** Opening EXTRACTED RECORDS block **

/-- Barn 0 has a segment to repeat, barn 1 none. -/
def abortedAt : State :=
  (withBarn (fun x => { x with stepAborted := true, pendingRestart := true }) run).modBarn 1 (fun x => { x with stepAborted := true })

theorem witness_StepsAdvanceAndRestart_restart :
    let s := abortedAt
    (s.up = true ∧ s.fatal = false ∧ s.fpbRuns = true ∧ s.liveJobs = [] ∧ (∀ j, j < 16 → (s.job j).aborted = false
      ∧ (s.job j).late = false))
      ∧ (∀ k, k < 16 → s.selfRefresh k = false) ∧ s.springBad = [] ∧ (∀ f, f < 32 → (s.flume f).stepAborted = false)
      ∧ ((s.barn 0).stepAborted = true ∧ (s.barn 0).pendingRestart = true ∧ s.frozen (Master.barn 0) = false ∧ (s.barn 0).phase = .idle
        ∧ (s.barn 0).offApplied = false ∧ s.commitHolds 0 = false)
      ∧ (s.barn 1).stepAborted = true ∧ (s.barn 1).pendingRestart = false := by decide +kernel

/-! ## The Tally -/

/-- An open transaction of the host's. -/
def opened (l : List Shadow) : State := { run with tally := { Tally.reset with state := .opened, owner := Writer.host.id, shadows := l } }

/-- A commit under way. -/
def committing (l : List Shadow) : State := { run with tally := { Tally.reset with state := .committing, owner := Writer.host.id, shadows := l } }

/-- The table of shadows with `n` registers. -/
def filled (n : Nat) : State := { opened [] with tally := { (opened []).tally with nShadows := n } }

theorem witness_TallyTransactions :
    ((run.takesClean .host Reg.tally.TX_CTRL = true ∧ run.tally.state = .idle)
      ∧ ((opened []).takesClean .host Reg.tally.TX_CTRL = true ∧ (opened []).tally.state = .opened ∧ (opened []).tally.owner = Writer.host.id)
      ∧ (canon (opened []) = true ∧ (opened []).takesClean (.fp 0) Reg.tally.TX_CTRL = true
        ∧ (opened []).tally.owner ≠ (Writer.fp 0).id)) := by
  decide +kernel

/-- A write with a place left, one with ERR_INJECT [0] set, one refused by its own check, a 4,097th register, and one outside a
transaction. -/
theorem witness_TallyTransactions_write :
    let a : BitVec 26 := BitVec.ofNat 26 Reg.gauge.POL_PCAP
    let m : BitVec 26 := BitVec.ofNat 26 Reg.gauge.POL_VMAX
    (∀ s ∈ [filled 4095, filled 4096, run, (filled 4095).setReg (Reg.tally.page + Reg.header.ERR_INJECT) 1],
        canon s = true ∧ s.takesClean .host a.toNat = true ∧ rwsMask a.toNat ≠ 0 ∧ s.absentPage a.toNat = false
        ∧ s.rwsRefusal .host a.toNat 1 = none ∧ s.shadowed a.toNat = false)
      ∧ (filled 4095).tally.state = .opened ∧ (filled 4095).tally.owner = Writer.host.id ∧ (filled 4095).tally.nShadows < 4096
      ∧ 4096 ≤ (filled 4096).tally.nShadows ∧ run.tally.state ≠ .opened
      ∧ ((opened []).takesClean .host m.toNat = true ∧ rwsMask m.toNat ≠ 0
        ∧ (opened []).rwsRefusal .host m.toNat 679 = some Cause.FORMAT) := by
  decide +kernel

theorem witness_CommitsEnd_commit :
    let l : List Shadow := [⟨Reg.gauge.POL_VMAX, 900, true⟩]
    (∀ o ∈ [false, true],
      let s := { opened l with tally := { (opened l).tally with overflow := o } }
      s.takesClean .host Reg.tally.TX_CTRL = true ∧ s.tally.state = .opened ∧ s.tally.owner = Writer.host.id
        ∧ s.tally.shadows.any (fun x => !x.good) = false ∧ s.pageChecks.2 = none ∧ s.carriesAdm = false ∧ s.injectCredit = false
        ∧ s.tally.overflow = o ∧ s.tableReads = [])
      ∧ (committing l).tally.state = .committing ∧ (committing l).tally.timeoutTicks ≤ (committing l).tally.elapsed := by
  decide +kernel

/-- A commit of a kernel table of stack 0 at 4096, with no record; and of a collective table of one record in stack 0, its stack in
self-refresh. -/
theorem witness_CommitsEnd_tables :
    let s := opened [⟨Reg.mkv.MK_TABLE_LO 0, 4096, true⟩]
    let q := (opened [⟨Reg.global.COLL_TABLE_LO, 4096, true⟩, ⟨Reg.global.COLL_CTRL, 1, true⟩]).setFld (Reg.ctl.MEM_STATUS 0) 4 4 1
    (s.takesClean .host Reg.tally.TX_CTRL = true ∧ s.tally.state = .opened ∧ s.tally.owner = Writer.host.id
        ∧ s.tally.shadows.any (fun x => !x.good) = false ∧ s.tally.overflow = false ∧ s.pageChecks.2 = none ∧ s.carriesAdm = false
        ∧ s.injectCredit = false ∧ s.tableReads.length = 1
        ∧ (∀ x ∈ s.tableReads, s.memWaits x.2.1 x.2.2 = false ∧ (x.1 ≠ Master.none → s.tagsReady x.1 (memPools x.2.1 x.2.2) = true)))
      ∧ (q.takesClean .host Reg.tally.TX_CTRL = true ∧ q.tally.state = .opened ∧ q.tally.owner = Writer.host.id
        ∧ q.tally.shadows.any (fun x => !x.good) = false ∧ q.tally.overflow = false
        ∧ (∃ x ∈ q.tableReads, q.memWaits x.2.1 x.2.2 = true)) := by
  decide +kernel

** Closing EXTRACTED RECORDS block **
** Opening EXTRACTED RECORDS block **

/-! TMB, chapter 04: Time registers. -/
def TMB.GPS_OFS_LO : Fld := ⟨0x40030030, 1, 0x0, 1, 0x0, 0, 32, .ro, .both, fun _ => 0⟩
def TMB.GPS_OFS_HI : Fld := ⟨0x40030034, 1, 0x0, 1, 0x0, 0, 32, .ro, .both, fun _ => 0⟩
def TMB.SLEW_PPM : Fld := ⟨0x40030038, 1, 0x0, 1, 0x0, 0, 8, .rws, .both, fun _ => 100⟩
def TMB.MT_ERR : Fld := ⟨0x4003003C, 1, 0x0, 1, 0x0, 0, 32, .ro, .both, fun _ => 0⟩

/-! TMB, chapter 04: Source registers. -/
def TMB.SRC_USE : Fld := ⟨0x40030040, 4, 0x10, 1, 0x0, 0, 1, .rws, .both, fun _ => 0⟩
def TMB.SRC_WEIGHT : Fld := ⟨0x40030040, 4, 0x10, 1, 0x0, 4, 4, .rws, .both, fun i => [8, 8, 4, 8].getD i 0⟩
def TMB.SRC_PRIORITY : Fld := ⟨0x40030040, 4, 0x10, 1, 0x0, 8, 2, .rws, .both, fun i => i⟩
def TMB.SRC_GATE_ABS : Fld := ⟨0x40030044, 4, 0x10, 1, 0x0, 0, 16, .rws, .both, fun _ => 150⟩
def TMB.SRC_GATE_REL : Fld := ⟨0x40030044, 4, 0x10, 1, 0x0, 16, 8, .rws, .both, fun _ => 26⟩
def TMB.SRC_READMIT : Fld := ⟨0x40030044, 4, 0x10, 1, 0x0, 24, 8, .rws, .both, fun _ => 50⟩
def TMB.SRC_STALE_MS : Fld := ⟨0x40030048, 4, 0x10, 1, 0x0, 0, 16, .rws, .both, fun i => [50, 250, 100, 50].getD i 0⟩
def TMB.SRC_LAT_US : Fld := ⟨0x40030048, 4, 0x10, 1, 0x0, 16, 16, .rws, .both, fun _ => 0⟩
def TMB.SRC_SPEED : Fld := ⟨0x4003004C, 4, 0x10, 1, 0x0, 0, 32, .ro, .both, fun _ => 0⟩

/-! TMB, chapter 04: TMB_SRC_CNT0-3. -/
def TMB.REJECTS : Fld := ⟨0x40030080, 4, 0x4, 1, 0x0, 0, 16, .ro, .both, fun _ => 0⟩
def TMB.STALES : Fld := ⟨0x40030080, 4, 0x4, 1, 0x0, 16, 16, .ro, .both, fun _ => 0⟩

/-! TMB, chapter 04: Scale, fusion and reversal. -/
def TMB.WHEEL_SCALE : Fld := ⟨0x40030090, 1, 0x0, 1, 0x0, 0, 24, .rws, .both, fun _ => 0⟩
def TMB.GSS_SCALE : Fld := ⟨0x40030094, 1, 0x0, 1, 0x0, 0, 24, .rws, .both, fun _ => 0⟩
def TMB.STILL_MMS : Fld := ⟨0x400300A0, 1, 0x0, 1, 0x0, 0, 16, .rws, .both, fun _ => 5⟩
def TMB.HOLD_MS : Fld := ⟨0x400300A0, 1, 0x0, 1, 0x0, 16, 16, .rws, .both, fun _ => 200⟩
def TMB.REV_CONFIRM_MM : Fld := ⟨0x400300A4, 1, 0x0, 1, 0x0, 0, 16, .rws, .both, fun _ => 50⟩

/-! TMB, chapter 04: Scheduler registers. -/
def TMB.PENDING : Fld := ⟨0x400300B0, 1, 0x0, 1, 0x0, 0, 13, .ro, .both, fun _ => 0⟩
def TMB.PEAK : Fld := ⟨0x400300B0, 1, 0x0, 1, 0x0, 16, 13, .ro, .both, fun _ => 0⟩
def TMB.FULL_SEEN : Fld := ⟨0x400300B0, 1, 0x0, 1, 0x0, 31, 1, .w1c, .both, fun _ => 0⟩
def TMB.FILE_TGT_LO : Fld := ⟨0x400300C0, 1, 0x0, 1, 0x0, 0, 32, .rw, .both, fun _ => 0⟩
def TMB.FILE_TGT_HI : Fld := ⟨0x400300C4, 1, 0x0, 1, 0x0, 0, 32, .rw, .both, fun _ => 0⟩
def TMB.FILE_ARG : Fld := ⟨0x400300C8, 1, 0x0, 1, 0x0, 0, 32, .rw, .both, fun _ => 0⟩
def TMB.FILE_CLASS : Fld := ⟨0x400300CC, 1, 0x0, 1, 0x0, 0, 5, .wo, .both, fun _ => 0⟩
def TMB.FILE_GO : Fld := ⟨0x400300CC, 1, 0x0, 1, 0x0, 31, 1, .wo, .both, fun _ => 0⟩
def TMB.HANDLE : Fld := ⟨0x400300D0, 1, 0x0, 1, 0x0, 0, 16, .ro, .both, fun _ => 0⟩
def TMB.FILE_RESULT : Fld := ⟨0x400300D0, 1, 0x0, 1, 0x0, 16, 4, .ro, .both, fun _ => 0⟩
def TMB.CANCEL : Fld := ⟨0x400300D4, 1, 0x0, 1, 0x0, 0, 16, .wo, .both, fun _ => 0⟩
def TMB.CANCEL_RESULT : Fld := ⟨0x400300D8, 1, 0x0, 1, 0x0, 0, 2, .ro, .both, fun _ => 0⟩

** Closing EXTRACTED RECORDS block **
** Opening EXTRACTED RECORDS block **

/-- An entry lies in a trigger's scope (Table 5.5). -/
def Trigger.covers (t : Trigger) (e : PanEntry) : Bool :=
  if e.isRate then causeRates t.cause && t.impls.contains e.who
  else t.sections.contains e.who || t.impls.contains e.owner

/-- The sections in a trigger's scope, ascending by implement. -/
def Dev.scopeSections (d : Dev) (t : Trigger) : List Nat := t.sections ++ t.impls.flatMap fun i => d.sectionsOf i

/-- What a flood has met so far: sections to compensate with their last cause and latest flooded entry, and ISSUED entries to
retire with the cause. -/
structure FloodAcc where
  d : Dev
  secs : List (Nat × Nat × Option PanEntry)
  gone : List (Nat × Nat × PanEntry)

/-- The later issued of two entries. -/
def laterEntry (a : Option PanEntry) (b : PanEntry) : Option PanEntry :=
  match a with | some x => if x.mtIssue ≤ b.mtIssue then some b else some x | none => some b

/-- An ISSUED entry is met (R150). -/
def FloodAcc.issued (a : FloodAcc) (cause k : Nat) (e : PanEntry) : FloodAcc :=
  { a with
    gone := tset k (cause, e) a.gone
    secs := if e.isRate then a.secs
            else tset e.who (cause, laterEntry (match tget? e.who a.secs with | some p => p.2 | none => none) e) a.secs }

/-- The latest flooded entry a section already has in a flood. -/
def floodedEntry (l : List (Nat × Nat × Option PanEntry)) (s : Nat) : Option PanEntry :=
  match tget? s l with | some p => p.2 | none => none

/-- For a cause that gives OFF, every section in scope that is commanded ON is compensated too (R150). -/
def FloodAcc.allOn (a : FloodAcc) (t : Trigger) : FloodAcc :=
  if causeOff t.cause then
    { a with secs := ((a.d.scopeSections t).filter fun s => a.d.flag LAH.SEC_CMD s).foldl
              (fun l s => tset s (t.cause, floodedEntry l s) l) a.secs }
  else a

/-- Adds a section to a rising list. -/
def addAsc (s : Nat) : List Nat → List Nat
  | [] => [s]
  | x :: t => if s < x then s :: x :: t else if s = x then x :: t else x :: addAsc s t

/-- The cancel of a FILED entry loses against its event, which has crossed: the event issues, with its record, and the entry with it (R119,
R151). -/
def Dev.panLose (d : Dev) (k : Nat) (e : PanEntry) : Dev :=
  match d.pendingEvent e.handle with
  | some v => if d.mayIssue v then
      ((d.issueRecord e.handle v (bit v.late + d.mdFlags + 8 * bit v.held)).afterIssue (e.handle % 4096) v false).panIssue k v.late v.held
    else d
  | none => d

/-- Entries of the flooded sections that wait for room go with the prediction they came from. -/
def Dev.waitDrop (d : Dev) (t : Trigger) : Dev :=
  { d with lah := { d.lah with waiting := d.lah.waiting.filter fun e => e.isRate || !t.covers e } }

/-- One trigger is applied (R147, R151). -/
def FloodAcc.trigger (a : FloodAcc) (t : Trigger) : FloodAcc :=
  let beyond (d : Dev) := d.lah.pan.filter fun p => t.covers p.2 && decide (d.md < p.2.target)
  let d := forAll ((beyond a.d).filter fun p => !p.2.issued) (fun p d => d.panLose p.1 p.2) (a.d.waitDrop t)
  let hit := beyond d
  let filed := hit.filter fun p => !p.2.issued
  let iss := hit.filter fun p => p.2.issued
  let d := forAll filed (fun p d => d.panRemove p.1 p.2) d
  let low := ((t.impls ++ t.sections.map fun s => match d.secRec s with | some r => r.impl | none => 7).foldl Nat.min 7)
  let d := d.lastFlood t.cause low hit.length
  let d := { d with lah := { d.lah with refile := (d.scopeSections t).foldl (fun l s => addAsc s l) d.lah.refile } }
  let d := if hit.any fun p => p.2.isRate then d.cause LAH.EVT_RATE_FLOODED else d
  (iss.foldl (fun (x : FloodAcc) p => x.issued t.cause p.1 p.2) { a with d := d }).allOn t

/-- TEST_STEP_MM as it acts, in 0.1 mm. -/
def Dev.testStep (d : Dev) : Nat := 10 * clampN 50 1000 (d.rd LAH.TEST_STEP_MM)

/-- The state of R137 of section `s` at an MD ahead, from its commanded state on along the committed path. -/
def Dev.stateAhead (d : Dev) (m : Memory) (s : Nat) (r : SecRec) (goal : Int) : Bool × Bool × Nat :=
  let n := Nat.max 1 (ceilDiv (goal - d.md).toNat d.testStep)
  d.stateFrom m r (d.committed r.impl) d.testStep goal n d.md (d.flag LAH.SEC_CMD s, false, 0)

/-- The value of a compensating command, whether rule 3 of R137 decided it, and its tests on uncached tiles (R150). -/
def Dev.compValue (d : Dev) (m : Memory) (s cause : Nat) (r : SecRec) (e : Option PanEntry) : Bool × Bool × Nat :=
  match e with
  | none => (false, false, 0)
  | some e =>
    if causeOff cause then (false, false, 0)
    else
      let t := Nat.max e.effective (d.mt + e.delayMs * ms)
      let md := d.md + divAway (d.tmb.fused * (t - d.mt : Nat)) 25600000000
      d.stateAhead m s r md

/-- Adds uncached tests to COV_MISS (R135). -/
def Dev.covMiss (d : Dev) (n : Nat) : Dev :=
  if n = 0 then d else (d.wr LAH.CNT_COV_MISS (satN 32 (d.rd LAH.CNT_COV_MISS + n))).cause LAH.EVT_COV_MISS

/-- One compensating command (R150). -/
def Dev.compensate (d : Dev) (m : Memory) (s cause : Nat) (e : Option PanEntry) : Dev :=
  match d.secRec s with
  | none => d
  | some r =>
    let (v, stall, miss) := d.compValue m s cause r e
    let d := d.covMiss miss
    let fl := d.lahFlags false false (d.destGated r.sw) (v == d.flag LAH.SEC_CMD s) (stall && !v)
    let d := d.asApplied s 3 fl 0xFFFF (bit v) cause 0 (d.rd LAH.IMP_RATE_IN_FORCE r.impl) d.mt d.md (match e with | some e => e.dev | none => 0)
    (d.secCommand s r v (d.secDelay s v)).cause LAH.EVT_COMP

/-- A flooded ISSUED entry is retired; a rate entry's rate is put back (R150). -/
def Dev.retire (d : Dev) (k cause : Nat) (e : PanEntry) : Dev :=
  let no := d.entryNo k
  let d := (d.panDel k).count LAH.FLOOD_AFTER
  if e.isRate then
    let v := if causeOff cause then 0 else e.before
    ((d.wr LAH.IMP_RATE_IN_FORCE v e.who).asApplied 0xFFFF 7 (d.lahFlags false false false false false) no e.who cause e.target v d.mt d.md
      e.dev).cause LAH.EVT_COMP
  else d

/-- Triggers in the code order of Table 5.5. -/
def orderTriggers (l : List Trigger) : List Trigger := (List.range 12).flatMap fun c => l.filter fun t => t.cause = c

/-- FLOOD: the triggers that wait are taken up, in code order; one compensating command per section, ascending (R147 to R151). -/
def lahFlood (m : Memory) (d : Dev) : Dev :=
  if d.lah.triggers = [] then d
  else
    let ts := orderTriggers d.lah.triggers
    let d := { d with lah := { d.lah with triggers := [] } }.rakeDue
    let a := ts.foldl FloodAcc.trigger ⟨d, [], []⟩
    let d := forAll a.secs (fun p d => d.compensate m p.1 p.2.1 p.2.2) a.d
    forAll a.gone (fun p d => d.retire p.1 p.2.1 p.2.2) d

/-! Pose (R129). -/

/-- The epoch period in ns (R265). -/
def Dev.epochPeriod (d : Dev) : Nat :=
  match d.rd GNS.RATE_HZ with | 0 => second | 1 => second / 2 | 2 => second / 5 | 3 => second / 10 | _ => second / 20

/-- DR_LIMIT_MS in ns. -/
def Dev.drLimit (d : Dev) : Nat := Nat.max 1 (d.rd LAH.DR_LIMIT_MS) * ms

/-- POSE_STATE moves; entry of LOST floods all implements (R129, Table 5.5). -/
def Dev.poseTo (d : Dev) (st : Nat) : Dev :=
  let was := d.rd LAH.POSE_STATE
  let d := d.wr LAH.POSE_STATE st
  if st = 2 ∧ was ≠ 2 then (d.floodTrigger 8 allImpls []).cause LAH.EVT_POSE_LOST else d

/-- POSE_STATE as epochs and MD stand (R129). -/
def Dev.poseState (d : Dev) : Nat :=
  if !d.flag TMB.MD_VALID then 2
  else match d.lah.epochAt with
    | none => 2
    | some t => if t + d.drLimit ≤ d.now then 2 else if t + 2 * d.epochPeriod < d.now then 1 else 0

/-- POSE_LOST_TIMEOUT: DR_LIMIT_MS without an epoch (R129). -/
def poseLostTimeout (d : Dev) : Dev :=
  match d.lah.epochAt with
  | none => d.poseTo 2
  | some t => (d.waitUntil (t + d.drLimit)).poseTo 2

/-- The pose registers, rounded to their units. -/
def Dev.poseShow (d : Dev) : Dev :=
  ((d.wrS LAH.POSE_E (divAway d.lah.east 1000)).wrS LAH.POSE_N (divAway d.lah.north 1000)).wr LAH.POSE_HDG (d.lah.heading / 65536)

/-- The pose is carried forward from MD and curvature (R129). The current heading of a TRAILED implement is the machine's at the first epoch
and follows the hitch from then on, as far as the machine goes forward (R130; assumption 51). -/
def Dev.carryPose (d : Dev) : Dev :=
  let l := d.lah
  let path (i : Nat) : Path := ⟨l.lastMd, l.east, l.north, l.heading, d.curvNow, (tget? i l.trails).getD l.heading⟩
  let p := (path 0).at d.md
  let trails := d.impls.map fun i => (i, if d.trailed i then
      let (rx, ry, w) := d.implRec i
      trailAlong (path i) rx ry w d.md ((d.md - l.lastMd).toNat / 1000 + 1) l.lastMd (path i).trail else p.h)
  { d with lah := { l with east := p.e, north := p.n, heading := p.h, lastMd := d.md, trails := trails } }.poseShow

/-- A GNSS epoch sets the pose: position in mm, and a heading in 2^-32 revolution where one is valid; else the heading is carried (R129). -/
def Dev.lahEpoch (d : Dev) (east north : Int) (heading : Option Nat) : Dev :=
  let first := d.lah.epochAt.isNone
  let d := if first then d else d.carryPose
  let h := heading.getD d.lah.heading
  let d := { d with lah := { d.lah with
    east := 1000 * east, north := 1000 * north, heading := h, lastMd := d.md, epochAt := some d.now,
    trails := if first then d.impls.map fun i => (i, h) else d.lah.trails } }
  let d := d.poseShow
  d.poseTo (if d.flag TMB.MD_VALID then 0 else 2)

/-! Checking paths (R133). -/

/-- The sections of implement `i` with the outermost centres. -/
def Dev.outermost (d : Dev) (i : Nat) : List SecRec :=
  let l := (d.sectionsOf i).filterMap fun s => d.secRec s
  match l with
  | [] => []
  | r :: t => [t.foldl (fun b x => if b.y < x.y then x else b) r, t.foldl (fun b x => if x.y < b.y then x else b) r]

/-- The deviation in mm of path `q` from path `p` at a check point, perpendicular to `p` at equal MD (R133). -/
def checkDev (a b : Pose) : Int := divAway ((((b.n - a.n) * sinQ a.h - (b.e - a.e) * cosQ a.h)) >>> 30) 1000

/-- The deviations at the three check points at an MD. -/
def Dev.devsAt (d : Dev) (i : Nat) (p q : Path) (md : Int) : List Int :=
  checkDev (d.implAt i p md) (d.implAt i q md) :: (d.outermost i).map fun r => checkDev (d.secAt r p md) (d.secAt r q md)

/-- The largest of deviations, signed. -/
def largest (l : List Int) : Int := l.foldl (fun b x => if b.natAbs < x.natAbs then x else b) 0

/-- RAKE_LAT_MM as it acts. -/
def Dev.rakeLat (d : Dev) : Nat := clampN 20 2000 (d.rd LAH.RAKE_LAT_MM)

** Closing EXTRACTED RECORDS block **

→ **TASK DIRECTIONS**
Could you transcribe the entries above word for word, from the line with "def Dev.poseTo (d" down to the line with "stand (R129). -/", keeping both?

→ **SOLVED EXERCISE**
def Dev.poseTo (d : Dev) (st : Nat) : Dev :=
  let was := d.rd LAH.POSE_STATE
  let d := d.wr LAH.POSE_STATE st
  if st = 2 ∧ was ≠ 2 then (d.floodTrigger 8 allImpls []).cause LAH.EVT_POSE_LOST else d

/-- POSE_STATE as epochs and MD stand (R129). -/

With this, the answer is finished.